The Catherine Wheel is a novel by Jean Stafford published in 1952 by Harcourt & Brace.[1]
First edition | |
| Author | Jean Stafford |
|---|---|
| Publisher | Harcourt & Brace |
Publication date | 1952 |
| Media type | Print (hardback) |
| Pages | 281 |
Contents
edit- I On the First Day of Summer
- II My True Love Took from Me
- III The Sea’s Souvenirs
- IV The Late Wedding Ring
- V The Dream of a Dove
- VI The Child in the House
- VII The Leaves of the Fig Trees
- VIII On the Final Night of Summer
Plot
editThis section needs a plot summary. (April 2026) |
Reception
editWriting in The Kenyon Review, novelist and literary critic Irving Howe registered dissatisfaction with The Catherine Wheel.[2] Howe's complaint centers on Stafford's bravura performance as a literary stylist, but which her “dazzling” prose tends to overwhelm the narrative elements.[3]
Unfortunately the problem reappears in The Catherine Wheel: her sensibility is so voracious that it consumes the story...[F]or all her ingenuity, the main theme is only set up, seldom developed.[4]
Retrospective appraisal
edit“Miss Stafford's prose is so fine and frequently so winning that it finally becomes a source of fascination in itself, undermining the matter it is supposed to reveal.
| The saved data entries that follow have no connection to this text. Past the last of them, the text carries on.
-- ==== Sys2Proof/Machine/Absorb.lean ====
section
/-! DEFINITION. ABSORB and the Step 1 datapath (41_absorb.md). Every intermediate value is a natural number (R12). -/

namespace Sys2Proof.Machine

/-- R122: the position-dependent barrel shifter, `v << pos`, no bit lost. -/
def barrelShift (pos v : Nat) : Nat := v <<< pos

/-- R123: `t = acc·31 + shifted`, exact. -/
def multiplyAdd (acc shifted : Nat) : Nat := acc * Const.prime + shifted

/-- R121: `u XOR (u >> 16)`. -/
def foldHalves (u : Nat) : Nat := u ^^^ (u >>> Const.foldShift)

/-- MIX (R121): both reductions are by M, the one after the multiply-add and the one after the XOR. -/
def mix (acc pos v : Nat) : Nat :=
  foldHalves (multiplyAdd acc (barrelShift pos v) % Const.M) % Const.M

/-- Step 1 over a sequence whose first code point has position i: "left shift … cycling every 8 characters" (R24, R142). -/
def mixFrom (i acc : Nat) : List Nat → Nat
  | [] => acc
  | v :: vs => mixFrom (i + 1) (mix acc (i % Const.cycle) v) vs

/-- R120's pseudocode. -/
def Engine.absorb (v : Nat) (e : Engine) : Engine :=
  { e with acc := BitVec.ofNat 32 (mix e.accNat e.posNat v) }.advance

/-- ABSORB: the state checks of R85 in their order, then R120. -/
def execAbsorb (cp : BitVec 21) (s : State) : Host.Outcome State Fault Refusal :=
  if s.engine.err then .next (ignorePoisoned s)
  else if s.engine.done then .next (raiseCmdError .absorbDone s)
  else if codePointInRange cp then .next (s.withEngine (s.engine.absorb (codePoint cp)))
  else .next (raiseCmdError .cpRange s)

end Sys2Proof.Machine
end

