-- ==== Sys2Proof/Config.lean ====
section
/-! DEFINITION. The four parameters the spec leaves open (R10, R37). Each is an uninterpreted constant: a claim is true
whatever its value, and no command changes one. "None of them changes any value a rule computes" (R10). -/

namespace Sys2Proof

/-- The pin that delivers reset: its polarity and whether it is synchronous (R10, R230). -/
structure ResetStyle where
  activeHigh : Bool
  synchronous : Bool
  deriving DecidableEq, Repr, Inhabited

/-- BASE_ADDR: where the host places the register window (R10, R50, R65). Log entry 4. -/
opaque Config.baseAddr : Nat

/-- BUS_PROTOCOL, as far as a rule speaks of it: which byte lane of a 32-bit value the bus shows at byte address k of
its word (R10, R56). Log entry 5. -/
opaque Config.busLaneOfByte : Fin 4 → Fin 4

/-- RESET_STYLE (R10, R230). Log entry 5. -/
opaque Config.resetStyle : ResetStyle

/-- LAT_CMD: the clock cycles a command takes, which may differ per OP field (R10, R236). No rule reads it, and the model
has no time. Log entries 5 and 16. -/
opaque Config.latCmd : BitVec 8 → Nat

end Sys2Proof
end

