-- ==== Sys2Proof/Certificates/Slice0/Obligations.lean ====
section
/-! DEFINITION. The statements about the MS32-DE, from the numbered rules of spec/. A state is written ⟨engine, pending
events, responses⟩. -/

open Sys2Proof Sys2Proof.Machine

/-! ## Encoding -/

/-- R80, R82: decoding the word of any command, with any of the 2^21 CP operands, gives the command back. -/
def Obligations.DecodeOfEncodeIsTheCommand : Prop :=
  ∀ i : Instr, decode (encode i) = .ok i

/-- R82, R86: every word has one meaning, so the word of the command it decodes to is that word. -/
def Obligations.EncodeOfDecodeIsTheWord : Prop :=
  ∀ (w : Word) (i : Instr), decode w = .ok i → encode i = w

/-- R82's match and mask pairs, over every 32-bit word, and the CP operand of R81. -/
def Obligations.DecodeAgreesWithMatchAndMask : Prop :=
  ∀ w : Word,
    (decode w = .ok .nop ↔ w &&& 0xFFFFFFFF#32 = 0x00000000#32) ∧
    (decode w = .ok .init ↔ w &&& 0xFFFFFFFF#32 = 0x01000000#32) ∧
    (decode w = .ok .finalize ↔ w &&& 0xFFFFFFFF#32 = 0x03000000#32) ∧
    (∀ cp : BitVec 21, decode w = .ok (.absorb cp) ↔
      w &&& 0xFFE00000#32 = 0x02000000#32 ∧ cp.toNat = w.toNat % 2 ^ 21)

/-- Sanity: words written out from R80 and R88. -/
def Obligations.WrittenOutWordsDecode : Prop :=
  decode 0x00000000#32 = .ok .nop ∧
  decode 0x01000000#32 = .ok .init ∧
  decode 0b00000010000000000000000001100001#32 = .ok (.absorb 0x61#21) ∧
  decode 0b00000010000100001111111111111111#32 = .ok (.absorb 0x10FFFF#21) ∧
  decode 0x03000000#32 = .ok .finalize ∧
  decode 0x04000000#32 = .error .reservedOpcode ∧
  decode 0x03800000#32 = .error .reservedBits ∧
  decode 0x02200041#32 = .error .reservedBits

/-- Writing a legal word to CMD runs the command it decodes to, and `withFetchWord` places such a word (log entry 1). -/
def Obligations.CommandWriteRunsDecodedCommand : Prop :=
  ∀ (e : Engine) (w : Word) (rest : List HostEvent) (rs : List Response) (i : Instr), decode w = .ok i →
    step ⟨e, commandEvent w :: rest, rs⟩ = exec i ⟨e, rest, rs⟩ ∧
    step (State.withFetchWord ⟨e, rest, rs⟩ 32 w.toNat) = exec i ⟨e, rest, rs⟩

/-- R85, the complete effect of `MemWrite(0x00, 4, w)`: its checks in their order, on the fields of the word as numbers. -/
def Obligations.CommandWriteFollowsProcedure : Prop :=
  ∀ (e : Engine) (w : Word) (rest : List HostEvent) (rs : List Response),
    let op := w.toNat / 2 ^ 24
    let rsv := w.toNat / 2 ^ 21 % 8
    let low := w.toNat % 2 ^ 24
    let cp := w.toNat % 2 ^ 21
    let raised : BitVec 4 → Engine := fun code => if e.err then e else { e with err := true, errCode := code }
    let after : Engine :=
      if op > 3 then raised 1#4
      else if op = 2 ∧ rsv ≠ 0 then raised 2#4
      else if op ≠ 2 ∧ low ≠ 0 then raised 2#4
      else if op = 0 then e
      else if op = 1 then Engine.reset
      else if op = 2 then
        if e.err then e
        else if e.done then raised 3#4
        else if cp > 0x10FFFF then raised 5#4
        else e.absorb cp
      else
        if e.err then e
        else if e.done then raised 4#4
        else e.finalize
    step ⟨e, commandEvent w :: rest, rs⟩ = .next ⟨after, rest, rs⟩
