-- ==== Sys2Proof/Laws/Ops.lean ====
section
/-! SUPPORT. For each shared operation and meaning, one lemma that says everything it can do. -/

namespace Sys2Proof.Machine

/-- R202 with nothing recorded yet. -/
theorem recordError_fresh {e : Engine} (c : CmdError) (h : e.err = false) :
    e.recordError c = { e with err := true, errCode := c.code } := by
  simp [Engine.recordError, h]

/-- R202 with an error recorded already. -/
@[simp] theorem recordError_kept {e : Engine} (c : CmdError) (h : e.err = true) : e.recordError c = e := by
  simp [Engine.recordError, h]

/-- Every code raised is one of 1 to 5 (R201). -/
theorem code_range (c : CmdError) : 1 ≤ c.code.toNat ∧ c.code.toNat ≤ 5 := by
  cases c <;> decide

/-- The same fact without numbers: no code raised is the "none" code. -/
theorem code_ne_zero (c : CmdError) : c.code ≠ 0#4 := by
  cases c <;> decide

/-- Everything ABSORB can do (R85, R120). -/
theorem execAbsorb_cases {cp : BitVec 21} {s t : State} (h : execAbsorb cp s = .next t) :
    (s.engine.err = true ∧ t = s) ∨
    (s.engine.err = false ∧ s.engine.done = true ∧ t = raiseCmdError .absorbDone s) ∨
    (s.engine.err = false ∧ s.engine.done = false ∧ cp.toNat ≤ 0x10FFFF ∧
      t = s.withEngine (s.engine.absorb cp.toNat)) ∨
    (s.engine.err = false ∧ s.engine.done = false ∧ 0x10FFFF < cp.toNat ∧ t = raiseCmdError .cpRange s) := by
  unfold execAbsorb codePointInRange codePoint Const.maxCodePoint at h
  cases he : s.engine.err <;> cases hd : s.engine.done <;> simp only [he, hd] at h ⊢
  · by_cases hc : cp.toNat ≤ 0x10FFFF <;> simp_all
  all_goals simp_all

/-- Everything FINALIZE can do (R85, R140). -/
theorem execFinalize_cases {s t : State} (h : execFinalize s = .next t) :
    (s.engine.err = true ∧ t = s) ∨
    (s.engine.err = false ∧ s.engine.done = true ∧ t = raiseCmdError .finalDone s) ∨
    (s.engine.err = false ∧ s.engine.done = false ∧ t = s.withEngine s.engine.finalize) := by
  unfold execFinalize at h
  cases he : s.engine.err <;> cases hd : s.engine.done <;> simp_all

end Sys2Proof.Machine
end

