/-- After P1's FINALIZE. -/
def abDone : Engine :=
  { abAbsorbed with
    acc := 0x41BEF0E8#32, done := true, seg0 := 0xA3E7296D#32, seg1 := 0x8E308701#32, seg2 := 0x38DCBF91#32,
    seg3 := 0x26808882#32 }

/-- After P2: the empty message. -/
def emptyDone : Engine :=
  { Engine.reset with
    acc := 0x3711A961#32, done := true, seg0 := 0x22731495#32, seg1 := 0x822C8EAA#32, seg2 := 0xED74CE0B#32,
    seg3 := 0x03674854#32 }

/-- ERR = 1 with ERRCODE 1, after absorbing 'a' (E17). -/
def poisonedA : Engine :=
  { Engine.reset with acc := 0x61#32, pos := 1#3, seen := true, err := true, errCode := 1#4 }

/-! ### Well-formedness -/

theorem test_wf_refuses_operand_above_range : Instr.wf (.absorb 0x110000#21) = false := by decide
theorem test_wf_accepts_largest_code_point : Instr.wf (.absorb 0x10FFFF#21) = true := by decide

/-! ### Decoding, words written out bit by bit (R80, R82) -/

theorem test_decode_nop : decode 0b00000000_000_000000000000000000000#32 = .ok .nop := by decide
theorem test_decode_init : decode 0b00000001_000_000000000000000000000#32 = .ok .init := by decide
theorem test_decode_absorb : decode 0b00000010_000_000000000000001100010#32 = .ok (.absorb 0x62#21) := by decide
theorem test_decode_absorb_all_cp_bits :
    decode 0b00000010_000_111111111111111111111#32 = .ok (.absorb 0x1FFFFF#21) := by decide
theorem test_decode_finalize : decode 0b00000011_000_000000000000000000000#32 = .ok .finalize := by decide
/-- Rows E1 to E8 of §2.8. -/
theorem test_decode_rejects :
    decode 0x04000000#32 = .error .reservedOpcode ∧ decode 0xFF000000#32 = .error .reservedOpcode ∧
    decode 0x00000001#32 = .error .reservedBits ∧ decode 0x00FFFFFF#32 = .error .reservedBits ∧
    decode 0x01000100#32 = .error .reservedBits ∧ decode 0x03800000#32 = .error .reservedBits ∧
    decode 0x02200041#32 = .error .reservedBits ∧ decode 0x02E00000#32 = .error .reservedBits := by decide
theorem test_decode_table_word :
    decodeTableWord 32 0x02000000 = some (.absorb 0#21) ∧ decodeTableWord 32 0x03000000 = some .finalize ∧
    decodeTableWord 32 0x04000000 = none := by decide

/-- R82: on the bits both rows fix, any two rows of the opcode map differ, so no word belongs to two. -/
theorem test_opcode_rows_disjoint :
    [nopRow, initRow, absorbRow, finalizeRow].Pairwise
      (fun a b => a.pattern &&& (a.mask &&& b.mask) ≠ b.pattern &&& (a.mask &&& b.mask)) := by decide
/-- Log entry 1: a word placed by `withFetchWord` is what the very next step after reset performs (A2). -/
theorem test_fetch_word :
    engineOf (step (State.reset.withFetchWord 32 0x02000061))
      = some { Engine.reset with acc := 0x61#32, pos := 1#3, seen := true } := by decide

/-! ### One step of each command -/

/-- V2: a NOP in the middle of a message. -/
theorem test_nop : engineOf (step (facing (commandEvent 0x00000000#32) abAbsorbed)) = some abAbsorbed := by decide
/-- V3. -/
theorem test_init_after_digest :
    engineOf (step (facing (commandEvent 0x01000000#32) abDone)) = some Engine.reset := by decide
/-- V4: INIT clears an error. -/
theorem test_init_poisoned :
    engineOf (step (facing (commandEvent 0x01000000#32) poisonedA)) = some Engine.reset := by decide
/-- A3, the example of R120. -/
theorem test_absorb_b :
    engineOf (exec (.absorb 0x62#21) (only { Engine.reset with acc := 0x61#32, pos := 1#3, seen := true }))
      = some abAbsorbed := by decide
/-- A4: the largest values, and POS wraps. -/
theorem test_absorb_largest :
    engineOf (exec (.absorb 0x10FFFF#21) (only { Engine.reset with acc := 0xFFFFFFFE#32, pos := 7#3, seen := true }))
      = some { Engine.reset with acc := 0x087FF71E#32, pos := 0#3, seen := true } := by decide
/-- P1. -/
theorem test_finalize_ab : engineOf (exec .finalize (only abAbsorbed)) = some abDone := by decide
/-- P2: the placeholder. -/
theorem test_finalize_empty : engineOf (exec .finalize (only Engine.reset)) = some emptyDone := by decide

/-! ### Errors (§2.8) -/

/-- E10, E12, E13 and E15, as STATUS. -/
theorem test_state_errors :
    (engineOf (step (facing (commandEvent 0x02110000#32) Engine.reset))).map Engine.status = some 0x5100#32 ∧
    (engineOf (step (facing (commandEvent 0x02000078#32) emptyDone))).map Engine.status = some 0x3101#32 ∧
    (engineOf (step (facing (commandEvent 0x02110000#32) emptyDone))).map Engine.status = some 0x3101#32 ∧
    (engineOf (step (facing (commandEvent 0x03000000#32) emptyDone))).map Engine.status = some 0x4101#32 := by decide
/-- E14, E17 and V5: E_RESERVED before the phase; the poisoned state ignores ABSORB and keeps its first code. -/
theorem test_reserved_and_poisoned :
    (engineOf (step (facing (commandEvent 0x02200000#32) emptyDone))).map Engine.status = some 0x2101#32 ∧
    engineOf (step (facing (commandEvent 0x02000062#32) poisonedA)) = some poisonedA ∧
    engineOf (step (facing (commandEvent 0x01000001#32) poisonedA)) = some poisonedA := by decide

/-! ### The pure functions (§2.2 to §2.6) -/

/-- A6 to A10. -/
theorem test_mix :
    mix 0xFFFFFFFE 0 0 = 0xFFFF001F ∧ mix 0xAD6B5294 0 0 = 0 ∧ mix 0x12345678 3 0x20AC = 0x345749BD ∧
    mix 0 0 0xD800 = 0xD800 ∧ mix 0xFFFF 5 0x41 = 0x1F081E := by decide
/-- X3 sub-step by sub-step for its first round, then X5, X6, X7 and X9. -/
theorem test_avalanche :
    subL13 0xC83 = 0x01906C83 ∧ subR7 0x01906C83 = 0x01934C5A ∧ subL17 0x01934C5A = 0x99274F7C ∧
    avalanche 0xC83 = 0x41BEF0E8 ∧ avalanche 1 = 0x5CD09C0B ∧ avalanche 0xFFFFFFFE = 0x5CD09C0B ∧
    avalanche 0x55555555 = 0xD9D260E9 ∧ avalanche 0x80000000 = 0x4557FA8D := by decide
/-- G2 line by line, then G12, G16 and G20. -/
theorem test_segment :
    segOffset 0x3711A961 1 = 0xD549231A ∧
    segMultiply 16 Const.kMix1 0xD549231A = 0x2F0C5335 ∧
    segMultiply 13 Const.kMix2 0x2F0C5335 = 0x822C0C86 ∧
    segFold 0x822C0C86 = 0x822C8EAA ∧
    segmentExpand 0 3 = 0x229EA60A ∧ segmentExpand 1 3 = 0xBAAFBB7B ∧ segmentExpand 0xFFFFFFFE 3 = 0x2CCB4868 := by
  decide
/-- H1 and H2. -/
theorem test_hex_words :
    (List.finRange 8).map Engine.reset.hexWord = List.replicate 8 0x30303030#32 ∧
    (List.finRange 8).map emptyDone.hexWord =
      [0x33373232#32, 0x35393431#32, 0x63323238#32, 0x61616538#32, 0x34376465#32, 0x62306563#32, 0x37363330#32,
       0x34353834#32] := by decide
/-- D8, "hello": acc1, acc2 and the segments. -/
theorem test_digest_hello :
    streamAcc [0x68, 0x65, 0x6C, 0x6C, 0x6F] = 0x061C24D1 ∧ digestAcc [0x68, 0x65, 0x6C, 0x6C, 0x6F] = 0x3B9F83AF ∧
    (List.range 4).map (digestSegment [0x68, 0x65, 0x6C, 0x6C, 0x6F]) =
      [0x66C76482#32, 0xC863E2FB#32, 0x6F4E9B8C#32, 0x16CF4BF3#32] := by decide

/-! ### The window (§2.9) -/

/-- M1, M2 and P1's reads. -/
theorem test_reads :
    valuesOf (step (facing (.transaction (.read 0x00 4)) abDone)) = [0x00000000#32] ∧
    valuesOf (step (facing (.transaction (.read 0x04 4)) abDone)) = [0x0000000B#32] ∧
    valuesOf (step (facing (.transaction (.read 0x0C 4)) abDone)) = [0x00000000#32] ∧
    valuesOf (step (facing (.transaction (.read 0x1C 4)) abDone)) = [0x26808882#32] ∧
    valuesOf (step (facing (.transaction (.read 0x20 4)) abDone)) = [0x37653361#32] ∧
    valuesOf (step (facing (.transaction (.read 0x3C 4)) abDone)) = [0x32383838#32] := by decide
/-- M3 and M5: writes to read-only offsets. -/
theorem test_ignored_writes :
    engineOf (step (facing (.transaction (.write 0x04 4 0xFFFFFFFF#32)) Engine.reset)) = some Engine.reset ∧
    engineOf (step (facing (.transaction (.write 0x20 4 0x41414141#32)) abDone)) = some abDone := by decide
/-- M7 and R231. -/
theorem test_refusals :
    refusalOf (step (facing (.transaction (.read 0x20 1)) abDone)) = some .undefinedAccess ∧
    refusalOf (step (facing (.transaction (.write 0x22 4 0#32)) abDone)) = some .undefinedAccess ∧
    refusalOf (step (facing (.transaction (.read 0x40 4)) abDone)) = some .undefinedAccess ∧
    refusalOf (step (facing (.transaction (.read (-4) 4)) abDone)) = some .undefinedAccess ∧
    refusalOf (step (facing (.resetDuring (.read 0x20 4)) abDone)) = some .resetDuringTransaction := by decide
/-- R230. -/
theorem test_reset_event : engineOf (step (facing .reset abDone)) = some Engine.reset := by decide

/-! ### The assembler (R88, R89) -/

theorem test_parse_absorb_forms :
    parseLine ['A', 'b', 's', 'o', 'r', 'b', ' ', '\'', ';', '\'', ' ', ';', 'x'] = .ok (some (.absorb 0x3B)) ∧
    parseLine ['A', 'B', 'S', 'O', 'R', 'B', ' ', 'U', '+', '3', 'C', 'F', 'D'] = .ok (some (.absorb 0x3CFD)) ∧
    parseLine ['A', 'B', 'S', 'O', 'R', 'B', ' ', '0', 'x', '1', '0'] = .ok (some (.absorb 16)) ∧
    parseLine ['A', 'B', 'S', 'O', 'R', 'B', ' ', '1', '0'] = .ok (some (.absorb 10)) := by decide
theorem test_parse_other_lines :
    parseLine [' ', ' ', 'n', 'o', 'p', ';'] = .ok (some .nop) ∧
    parseLine [' ', ';', ' ', 'n', 'o', 'p'] = .ok none ∧
    parseLine ['.', 'w', 'o', 'r', 'd', ' ', '0', 'x', 'F', 'f'] = .ok (some (.word 255)) ∧
    parseLine ['W', 'R', ' ', 'S', 'E', 'G', '0', ',', ' ', '1'] = .ok (some (.wr (.seg 0) 1)) ∧
    parseLine ['R', 'D', ' ', 'H', 'E', 'X', '7'] = .ok (some (.rd (.hex 7))) ∧
    parseLine ['H', 'A', 'S', 'H', ' ', '"', 'a', ';', '"'] = .ok (some (.hash [0x61, 0x3B])) ∧
    parseLine ['H', 'A', 'L', 'T'] = .error .unknownMnemonic := by decide
/-- R88's refusal of `ABSORB n` with n > 0x10FFFF, the refusal of `WR CMD` (log entry 17), and `HASH ""`. -/
theorem test_assemble :
    assembleLine (.absorb 0x110000) = .error .codePointRange ∧
    assembleLine (.wr .cmd 0x04000000) = .error .cmdWrite ∧
    assembleLine (.hash []) = .ok [commandEvent 0x01000000#32, commandEvent 0x03000000#32] := by decide
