-- ==== Sys2Proof/Machine/Consumer.lean ====
section
/-!
DEFINITION. The steps of COP and MON: COP.FETCH, COP.POLL, MON.SAMPLE (44_consumer.md). A step the spec does not enable in a
state leaves the state as it is: the agent has no such step there (log 12).
-/

namespace Sys2Proof.Machine

/-- `advance` of 44_consumer.md R232: p fastest, then r, then f, and the boundary bit. -/
def Coproc.advance (poll : CopPoll) (c : Coproc) : Coproc :=
  if c.p ≠ 63#6 then { c with p := c.p + 1#6 }
  else if c.r ≠ 15#4 then { c with p := 0#6, r := c.r + 1#4 }
  else { c with p := 0#6, r := 0#4, f := c.f + 1#6, atBoundary := decide (c.f = 63#6) || decide (poll = .frame) }

/-- The four words a fetch returns: those of the current DoublePixel, or, when the read races, any
(20_memory.md R85, log 8). -/
def State.fetchWords (s : State) (bs : Bases) : DoublePixel :=
  if s.races s.cop.cur then
    ⟨Config.raceWord s.draws 0, Config.raceWord s.draws 1, Config.raceWord s.draws 2, Config.raceWord s.draws 3⟩
  else
    ⟨s.frameLoad bs s.cop.cur s.cop.f s.cop.r s.cop.p 0, s.frameLoad bs s.cop.cur s.cop.f s.cop.r s.cop.p 1,
     s.frameLoad bs s.cop.cur s.cop.f s.cop.r s.cop.p 2, s.frameLoad bs s.cop.cur s.cop.f s.cop.r s.cop.p 3⟩

/-- COP.FETCH (44_consumer.md R231). -/
def execCopFetch (s : State) : Out :=
  if s.cfg.cop = .contract ∧ s.cop.atBoundary = false then
    s.onShared (fun bs =>
      .next { s with
        cop := { s.cop.advance s.cfg.copPoll with pins := s.fetchWords bs }
        draws := if s.races s.cop.cur then s.draws + 1 else s.draws })
  else .next s

/-- The boundary ends a traversal: the cursor has returned to (0, 0, 0) (10_state.md R45, log 20). -/
def Coproc.endsTraversal (c : Coproc) : Bool := decide (c.f = 0#6) && decide (c.r = 0#4) && decide (c.p = 0#6)

/-- `frameCount` counts the traversal a boundary ends (44_consumer.md R237). -/
def State.countTraversal (s : State) (bs : Bases) : State :=
  if s.cop.endsTraversal then s.storeCb bs cbOffCount (s.loadCb bs cbOffCount + 1#32) else s

/-- COP adopts sbank `n`: `cop_cur` and the release store of `startBank` change together, and replay starts at frame 0
(44_consumer.md R235). -/
def State.switchTo (s : State) (bs : Bases) (n : Word) : State :=
  { s.storeCb bs cbOffStart n with
    cop := { s.cop with cur := n.setWidth 1, f := 0#6, r := 0#4, p := 0#6, atBoundary := false } }

/-- COP stays on its sbank (44_consumer.md R234). With the boundary of a Frame the cursor goes on where it stands. -/
def State.replayOn (s : State) : State := { s with cop := { s.cop with atBoundary := false } }

/-- COP.POLL of the contract (44_consumer.md R233). -/
def pollContract (s : State) : Out :=
  if s.cop.atBoundary then
    s.onShared (fun bs =>
      let s1 := s.countTraversal bs
      let n := s1.loadCb bs cbOffReady
      if 1 < n.toNat then .fault .readyBankIllegal
      else if n ≠ sbankWord s1.cop.cur then .next (s1.acquireStores.switchTo bs n)
      else .next s1.acquireStores.replayOn)
  else .next s

/-- The step of the simulated coprocessor: no fetches, no counter, enabled at any time (44_consumer.md R241, log 25). -/
def pollSimulated (s : State) : Out :=
  s.onShared (fun bs =>
    let n := s.loadCb bs cbOffReady
    if 1 < n.toNat then .fault .readyBankIllegal
    else if n ≠ s.loadCb bs cbOffStart then
      .next { s.acquireStores.storeCb bs cbOffStart n with cop := { s.cop with cur := n.setWidth 1 } }
    else .next s.acquireStores)

/-- COP.POLL (44_consumer.md R233), of whichever coprocessor there is; with none there is no step (R242). -/
def execCopPoll (s : State) : Out :=
  match s.cfg.cop with
  | .contract => pollContract s
  | .simulated => pollSimulated s
  | .absent => .next s

/-- MON.SAMPLE (44_consumer.md R240): it requires `BRIDGED`. -/
def execMonSample (s : State) : Out :=
  if s.bridged then s.onShared (fun bs => .next { s with monSample := s.loadCb bs cbOffCount })
  else .next s

end Sys2Proof.Machine
end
The author, in brief, is too much in the way, dazzling us with her splendid prose and dazzling her characters into a bashful withdrawl.”—Novelist Irving Howe from The Kenyon Review, Spring 1952 on The Catherine Wheel.[5]
Reviewer Scott Bradfield in the Los Angeles Times praises The Catherine Wheel as “the last of her excellent novels,” and “reminiscent of Henry James.”[6]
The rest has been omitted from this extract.